The fact, appearing by the report of the case thus referred to, that Denman, Campbell and Follett, who were of counsel for the defendant, rested an unsuccessful defence to the claim of a par tial loss upon other grounds, shows that the law upon this point was then generally understood to be well settled. And it is so treated in the principal English treatises on marine insurance. Park on Ins. (8th ed.) 221, 843, 844. Marshall on Ins. (5th ed.) 435. 2 Arnould on Ins. (2d ed.) 848, 986, 1193. Tudor’s Lead. Merc. Cases (2d ed.) 216. See also 2 Parsons Marit. Law, 272.

A rule recognized so long and so often, by such a weight of authority, and not contradicted or doubted by any judge in England or America for sixty years, is too firmly established to be shaken by the obiter dicta in the very recent case of Lidgett v. Secretan, L. R. 6 C P. 616; the still later decision of the Com *214mission of Appeals in Alexandre v. Sun Ins. Co. 51 N. Y. 253 , or the doubts expressed in 2 Phil. Ins. (4th ed.) § 1743. See also § 1267.

The early case of Schmidt v. United Ins. Co. 1 Johns. 249, in which it was held that under a policy of insurance upon goods there could be no recovery, in addition to a total loss by blockade, for the amount of a previous general average loss by perils of the sea — unless it is to be supported on the ground suggested by Mr. Justice Livingston, on p. 264,. that the general average loss must already have been paid by the consignee out of the proceeds of the goods, that is, out of a fund belonging to the defendants — is overruled by the later decision of the same court in Barker v. Phœnix Ins. Co. 8 Johns. 307, 318.

We .place no reliance upon the well known usage of the underwriters of Boston, admitted in the case stated; because it does not appear to extend to Provincetown, where this policy was made; Parkhurst v. Gloucester Ins. Co. 100 Mass. 301; and because the reference in the policy to the rules and customs of insurance in Boston appears to have been inserted by way of designating the perils insured against, and not by way of regulating adjustments of losses.
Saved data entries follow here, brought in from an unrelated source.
-- ==== Sys2Proof/Word.lean ====
section
/-! DEFINITION. The widths of the block (00_scope.md R8): bytes of the region, 32-bit registers and
offsets, 5-bit values of the codec, and the 40-bit value of one group. -/

namespace Sys2Proof

/-- One location of the byte region, and one encode-table entry (R8). -/
abbrev Byte := BitVec 8

/-- A host-visible register, a region offset, a command word (R8). -/
abbrev Word := BitVec 32

/-- A 5-bit value: what one BASE32 character stands for (R8). -/
abbrev Quint := BitVec 5

/-- The 40-bit value of one group, five bytes or eight 5-bit values (20_memory.md R53). -/
abbrev Group := BitVec 40

end Sys2Proof
end

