-- ==== Sys2Proof/Machine/Dispatch.lean ====
section
/-! DEFINITION. One arm per constructor of `Instr`. A command's arm is the engine's completion step of that command
(60_exceptions.md R244), a transaction's arm the host's transaction (44_host_access.md). -/

namespace Sys2Proof.Machine

def exec (i : Instr) (s : State) : Host.Outcome State Fault Refusal :=
  match i with
  | .buildTables => Sys2Proof.Machine.execBuildTables s
  | .prepEncode => Sys2Proof.Machine.execPrepEncode s
  | .prepDecode => Sys2Proof.Machine.execPrepDecode s
  | .encode => Sys2Proof.Machine.execEncode s
  | .decode => Sys2Proof.Machine.execDecode s
  | .illegal w => Sys2Proof.Machine.execIllegal w s
  | .regRd a => Sys2Proof.Machine.execRegRd a s
  | .regWr a d => Sys2Proof.Machine.execRegWr a d s
  | .memRd a => Sys2Proof.Machine.execMemRd a s
  | .memWr a d => Sys2Proof.Machine.execMemWr a d s

end Sys2Proof.Machine
end

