/-- Each register has its own writers (10_state.md R26, R27, R29, R30, R31, R34): only a host write of `LEN` changes `LEN`, only `ENCODE` and
`DECODE` change `OUT_PTR` and `OUT_LEN`, only the four commands that grow change `PAGES`, a host transaction other than a write of `CMD` keeps
`BUSY`, `DONE` and `ERRCODE`, a write of `CMD` that goes on sets the first and clears the others, and no instruction changes `TABLES_READY`, the
constants `IN_PTR`, `PAGE_SIZE` and `MAX_PAGES`, the host's moves or the schedule. -/
def Obligations.EachRegisterHasItsWriters : Prop :=
  ∀ (i : Instr) (s t : State), exec i s = .next t →
    ((∀ d, i ≠ .regWr (regOffset .len) d) → t.len = s.len) ∧
    (i ≠ .encode → i ≠ .decode → t.outPtr = s.outPtr ∧ t.outLen = s.outLen) ∧
    (i ≠ .prepEncode → i ≠ .prepDecode → i ≠ .encode → i ≠ .decode → t.pages = s.pages) ∧
    (isTransaction i = true → (∀ d, i ≠ .regWr (regOffset .cmd) d) →
      t.busy = s.busy ∧ t.done = s.done ∧ t.err = s.err) ∧
    (∀ d, i = .regWr (regOffset .cmd) d → t.busy = true ∧ t.done = false ∧ t.err = .none) ∧
    ((∀ a, i ≠ .regRd a) → (∀ a, i ≠ .memRd a) → t.rdata = s.rdata ∧ t.draws = s.draws) ∧
    t.tablesReady = s.tablesReady ∧ t.params = s.params ∧ t.hostQueue = s.hostQueue ∧ t.turns = s.turns

/-- Commands end in phase `IDLE` with `DONE` set, and a host transaction never completes one: in phase `BUSY` it leaves the phase, `DONE` and
`ERRCODE` alone, so an instruction that leaves phase `BUSY` is a command; from phase `IDLE` the phase changes only by issuing a command through
`CMD` (60_exceptions.md R244, 44_host_access.md R214, 10_state.md R23). -/
def Obligations.OnlyCompletionLeavesBusy : Prop :=
  ∀ (i : Instr) (s t : State), exec i s = .next t →
    (isTransaction i = false → t.phase = .idle ∧ t.done = true) ∧
    (isTransaction i = true → s.phase ≠ .idle → t.phase = s.phase ∧ t.done = s.done ∧ t.err = s.err) ∧
    (t.phase ≠ s.phase → s.phase ≠ .idle → isTransaction i = false ∧ t.phase = .idle ∧ t.done = true) ∧
    (t.phase ≠ s.phase → s.phase = .idle → ∃ d, i = .regWr (regOffset .cmd) d ∧
      t = { s with phase := .busy (decodeCommand d) s.len, done := false, err := .none })

/-- No instruction changes a byte of the header (20_memory.md R63): a host write there faults, and no command touches it. -/
def Obligations.TheHeaderIsNeverWritten : Prop :=
  ∀ (i : Instr) (s t : State), s.Inv → exec i s = .next t → ∀ a, a < s.inBase → t.byteAt a = s.byteAt a
end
Eager v. Atlas Ins. Co. 14 Pick. 141,144.

Nor do we give any weight to the fact that the policy, so far at least as concerns the mode of computing the premium, resembles a time policy rather than a voyage policy; Lovering v. Mercantile Ins. Co. 12 Pick. 348; because we do not find that any distinction as to the amount for which the underwriter may be liable in the two kinds of policies has been made in any of the authorities.

The ground of our decision is that by the general law of marine insurance, independently of any particular clause or local usage, the partial losses having been repaired before the total loss happened, and the latter as well as the former having occurred within the term of the policy, the underwriters were liable fat both. Judgment affirmed.